Выходя от цесаревны, Лесток встретил Разумовского.
– Поговорите вы… – начал было Лесток.
– Ны мieгo-то разума дiло! – отвечал Разумовский, сторонясь.
Остерман в это время по желанию правительницы занимался составлением проекта о фиктивном браке между графом Линаром и Юлианой Менгден.
Граф Линар настаивал, чтобы потребовать цесаревну к допросу, так как с нескольких сторон приходили известия о ее будто бы сношениях с французами и шведами, и во всяком случае истребовать от нее отречение от престола.

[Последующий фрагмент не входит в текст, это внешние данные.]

-- ==== Sys2Proof/WellFormed.lean ====
section
/-! DEFINITION. What makes an instruction and a cartridge configuration legal. -/

namespace Sys2Proof

/-- Every instruction is well formed: an operand is a byte or a word, and every value of an operand byte is legal in
every mode (spec/30_encoding.md R107). There is no ill-formed instruction to refuse. -/
def Instr.wellFormed (_ : Instr) : Bool := true

/-- The mirroring modes an image can name (spec/20_memory.md R70): the one-screen modes come from MMC1 alone. -/
def Mirroring.fromImage : Mirroring → Bool
  | .horizontal | .vertical | .fourScreen => true
  | .oneScreenLow | .oneScreenHigh => false

/-- The ranges spec/10_state.md R31 gives the configuration of a loaded cartridge: 1 to 255 PRG banks (0 is refused,
spec/20_memory.md R71), 0 to 255 CHR banks, an initial mirroring an image can name. -/
def CartConfig.wellFormed (c : CartConfig) : Bool :=
  1 ≤ c.prgBanks16k && c.prgBanks16k ≤ 255 && c.chrBanks8k ≤ 255 && c.mirroringInit.fromImage

end Sys2Proof
end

– К чему это послужит? – сказала Анна Леопольдовна. – Положим, она отречется; а разве нет там чертушки, как говорила тетушка, герцога голштинского; не она, так он будет заявлять свои права…
VIПоследователь философии пантеизма
Князья Зацепины, уволенные за границу для поправления здоровья, ехали по-княжески, в дормезе, в сопровождении кареты, коляски и двух курьеров, да еще воза четыре шли за ними следом, со всеми принадлежностями их княжеского быта.
Молодой князь Андрей Васильевич был задумчив и скучен. Что тут ни говори, как тут ни объясняй, а он выбит из седла этим саксонцем. Его мучило самолюбие. Притом сквозь болезненное ощущение своего уязвленного самолюбия ему рисовался еще облик беззаветно преданной ему Гедвиги. Он пожертвовал этой девушкой, пожертвовал своим чувством ради самолюбивых грез, – и эти грезы его обманули. Само собой разумеется, не влюбился же он в принцессу? Да, но все же досадно!
Это понимал и его дядя, Андрей Дмитриевич, и старался всевозможным образом его развлекать. Дядя не знал еще, что печаль молодого человека двоится между оставленной любовью и оскорбленным самолюбием. Он приписывал всю грусть только одному самолюбию. Но как человек гуманный и опытный, знающий по себе, что значит оскорбленное самолюбие и разрушенные грезы, он постоянно занимал его мысли представлением новых предметов, которые должны были останавливать на себе его внимание, постоянно старался вызвать его любопытство.
В Вильну они приехали в то время, когда вся литовская знать была взволнована известием о конфедерации, о которой заявил коронный гетман, граф Потоцкий. Стараниями воеводы графа Ржевусского и коронного канцлера графа Понятовского эта конфедерация была разрушена; тем не менее смута, произведенная одним слухом о конфедерации, дала повод князю Андрею Дмитриевичу указать своему племяннику на все недостатки польского самоуправления.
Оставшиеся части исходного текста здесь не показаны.